The result is a new rehearsal draft. It is largely the final script that Sophie Treadwell approved before her death, but coloured with all our re-insertions and a few interventions made entirely new for this production. The text is multi-coloured and filled with footnotes so that Natalie and I can quickly see at a glance where each part of the script came from. Once we’ve settled on a stable rehearsal draft, we create another draft for the actors - this is clean of all the extra information, with all of Sophie Treadwell’s stage directions and line-readings also stripped out. It is a clean slate, ready to encourage actors’ original responses, though of course they are always welcome to cross reference with our fuller, slightly unwieldy documents, once rehearsals are underway. Natalie describes it in terms of rehearsing music: the actors have their libretto, and we have the whole musical score.
Such an approach to the play is grounded in the writer’s own radicalism: Sophie Treadwell is one of the most inspiring playwrights I’ve ever read.
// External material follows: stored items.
/-- Ending a command that cannot reach its package: reads land zeros for every request not acknowledged, an RATOM lands
nothing, and what was sent and not performed may still be performed later (R440). Log 50, DEDUCED. -/
def State.cutOff (s : State) (core : Nat) (c : Cmd) (reason : Nat) : State :=
  let open_ := (List.range c.nReqs).filter (fun i => (c.reqs.find? (fun r => r.idx == i && r.landed)).isNone)
  let first := ((List.range c.nReqs).find? (fun i =>
    (c.reqs.find? (fun r => r.idx == i && r.landed && !r.bad)).isNone)).getD 0
  let rec_ := s.niRecord core c first 0x27 reason
  let s := match c.kind with
    | .rget .. | .rgath .. => open_.foldl (fun (s : State) i =>
        match c.landing i with
        | some o => s.niWrite core c core o (List.replicate (c.reqBytes i) 0)
        | none => s) s
    | _ => s
  (s.leaveStrays core c).endCmd core c (some rec_) 0

/-! ### Starting (R316, R321-R324, R437) -/

/-- The links of the table entry of a package that are up and not retired (R437). -/
def State.usableLinks (s : State) (pkg : Nat) : List Nat :=
  match s.fab.routes.find? (fun r => r.1 == pkg) with
  | some r => r.2.filter (fun l => decide (l < 18) && s.fab.up.getLsbD l && !s.fab.retired.getLsbD l)
  | none => []

/-- The link a command picks (R437). -/
def State.pickLink (s : State) (core pkg : Nat) : Option Nat :=
  let l := s.usableLinks pkg
  l[Config.linkHash core pkg % l.length]?

/-- The first NI command of a context that has not started: the one that starts next (R316). -/
def CoreState.niNext (x : CoreState) (k : Nat) : Option Cmd :=
  (x.queue CmdKind.isNi).find? (fun c => c.ctx == k && !c.started)

/-- Request `i` of a starting command: an RPUT or RSCAT takes its bytes now; a lane that names nothing is answered at
once with zeros, one past the scratchpad with RANGE (R321, R323). -/
def State.newReq (s : State) (core : Nat) (c : Cmd) (link : Option Nat) (i : Nat) : Req :=
  let x := s.core core
  let n := c.reqBytes i
  let src := match c.kind with
    | .rput _ b _ _ _ => some (b.toNat + 64 * i)
    | .rscat loc _ _ _ _ => some (loc + n * i)
    | _ => none
  let r : Req := { idx := i, sentAt := s.master, link := link }
  let r := match src with
    | some o => { r with data := x.spad.readBytes o n, poison := x.spadBad o n }
    | none => r
  if !c.kind.isLanes then r
  else
    match s.reqPlace core c i with
    | none => { r with arrived := true, data := List.replicate n 0, poison := false }
    | some p =>
      if spadSize < p.off + n then { r with arrived := true, data := List.replicate n 0, status := 3, poison := false } else r

/-- The source run of a command that reads the own scratchpad as it starts. -/
def Cmd.sourceRun (c : Cmd) : Option (Nat × Nat) :=
  match c.kind with
  | .rput _ b n _ _ => some (b.toNat, n)
  | .rscat loc _ d n _ => some (loc, n * 2 ^ descEsz d)
  | .ratom _ _ land _ _ _ _ => some (land, 8)
  | _ => none

/-- Starting an NI command (R274, R316, R322, R437). -/
def State.startNi (s : State) (core : Nat) (c : Cmd) : State :=
  match c.inFault with
  | some f => s.endCmd core c (some f.2) 0
  | none =>
    let bad := match c.kind with | .rgath _ _ d _ _ | .rscat _ _ d _ _ => !descOk d | _ => false
    if bad then s.endCmd core c (some (c.fail 0 0x26 (niStatus 0 0 0 6))) 0
    else
      let pkg := s.cmdPkg core c
      let away := pkg != s.boot.pkg && c.route.isNone
      let link := if away then s.pickLink core pkg else none
      if away && link.isNone then s.cutOff core c 7
      else
        let reqs := (List.range c.nReqs).map (s.newReq core c link)
        let s := match c.sourceRun with
          | some r => s.updCore core (fun x => x.touchRun r.1 r.2 (s.eff core))
          | none => s
        s.updCmd core c.id (fun c =>
          { c with started := true, reqs := reqs,
                   buf := match c.kind with
                     | .ratom _ _ land _ _ _ _ => (s.core core).spad.readBytes land 8
                     | _ => [] })

/-- NI_COMMAND_START: commands of one context start in issue order, each when its in-tokens are DONE (R316). -/
def execNiCommandStart (s : State) : Host.Outcome State Fault Refusal :=
  onCmd (fun s c => c.kind.isNi && c.ready &&
      (match s.myCore.niNext c.ctx with | some d => d.id == c.id | none => false))
    (fun s c => s.startNi s.cur.core c) s

/-! ### At the target (R312, R314, R317-R319, R324) -/

/-- Whether a command may still write at a core of a package: an earlier command that an ordered one waits for (R317). -/
def State.writesLater (s : State) (core : Nat) (c : Cmd) (p : Place) : Bool :=
  let here (q : Option Place) : Bool := match q with | some q => q.pkg == p.pkg && q.core == p.core | none => false
  let waiting (i : Nat) : Bool := match c.reqs.find? (fun r => r.idx == i) with | some r => !r.arrived | none => true
  match c.kind with
  | .rput .. | .rscat .. | .ratom .. => (List.range c.nReqs).any (fun i => waiting i && here (s.reqPlace core c i))
  | .mcst _ _ mask => p.pkg == s.boot.pkg && clusterOf p.core == clusterOf core && mask.getLsbD (p.core % 16)
  | _ => false

/-- Whether a command is ordered (R317). -/
def Cmd.ord (c : Cmd) : Bool :=
  match c.kind with
  | .rput _ _ _ o _ => o
  | .ratom _ _ _ _ _ o _ => o
  | _ => false

/-- Whether request `i` waits for others: an ordered command for the earlier writes of its context at the core, the
flits of an RPUT and the lanes of an RSCAT at one core for the lower ones (R317, R321, R323). -/
def State.reqWaits (s : State) (core : Nat) (c : Cmd) (i : Nat) : Bool :=
  let p := s.reqPlace core c i
  let lower := c.reqs.any (fun r => decide (r.idx < i) && !r.arrived &&
    (match c.kind with
     | .rput .. => true
     | .rscat .. => (s.reqPlace core c r.idx).map (·.core) == p.map (·.core)
     | _ => false))
  let earlier := match p with
    | some p => c.ord && (s.core core).cmds.any (fun d => d.ctx == c.ctx && decide (d.id < c.id) && s.writesLater core d p)
    | none => false
  lower || earlier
Writing over fifty plays in a culture that openly privileged male artists, she produced her own work on Broadway, as well as writing novels and producing pioneering journalism. The work she made is coruscating and delves straight to the base fabric of her society, stripping away the polite theatrical conventions of her age and establishing a radical new theatrical form in order to explore her culture. Often we come across the phrase that Sophie Treadwell was ‘ahead of her time’ or that she ‘anticipated’ the concerns of our age. This kind of thinking is flattering, but it lets us off the hook. In truth, Sophie Treadwell did not write Machinal in order to be relevant ninety years after her own opening night. The shocking thing is not how contemporary the past feels, but how outdated the present really is. This is the value of staging classic plays: they hold a mirror up not only to a singular cultural moment but also to the passage of time. In many ways, as we progress through each scene of Machinal, it will become clear how far we have come since 1928 – but in many ways it will also reveal how the overarching structures of our lives, how the archetypes sitting underneath our relationships, have barely shifted at all. Ultimately, what becomes clear is how well Sophie Treadwell understood the nature of capitalist, patriarchal society, and its degrading consequences for individuals stuck within the urban machine. As such, we should not praise Sophie Treadwell for her foresight but for her insight. We should not marvel at her prescience but at our own impotence.
This production follows hot on the heels of a new play, The Writer, by Ella Hickson. It would be bizarre not to acknowledge how tangibly these two writers illuminate each other. Early in Hickson’s play, one character advocates dismantling capitalism and ending patriarchy. In previews, that line used to get laughs, but on the night of Harvey Weinstein’s arrest, and the Irish vote to repeal the 8th, it got a round of applause. Perhaps we are finally catching up with Sophie Treadwell, and Ella Hickson. Sophie Treadwell understood her society to its very root, and that is the first level on which we are asked to engage with the play: what are the base archetypes structuring all our relationships and conversations? When we believe we are acting as an individual, how far are we unconsciously performing a role written for us by the societal machine? Are we just like characters in a play, saying the lines written for our roles as worker, daughter, mother, husband, lover, judge and jury? What would it feel like to break out of that rhythm? What would it mean to be free, truly free, radically free?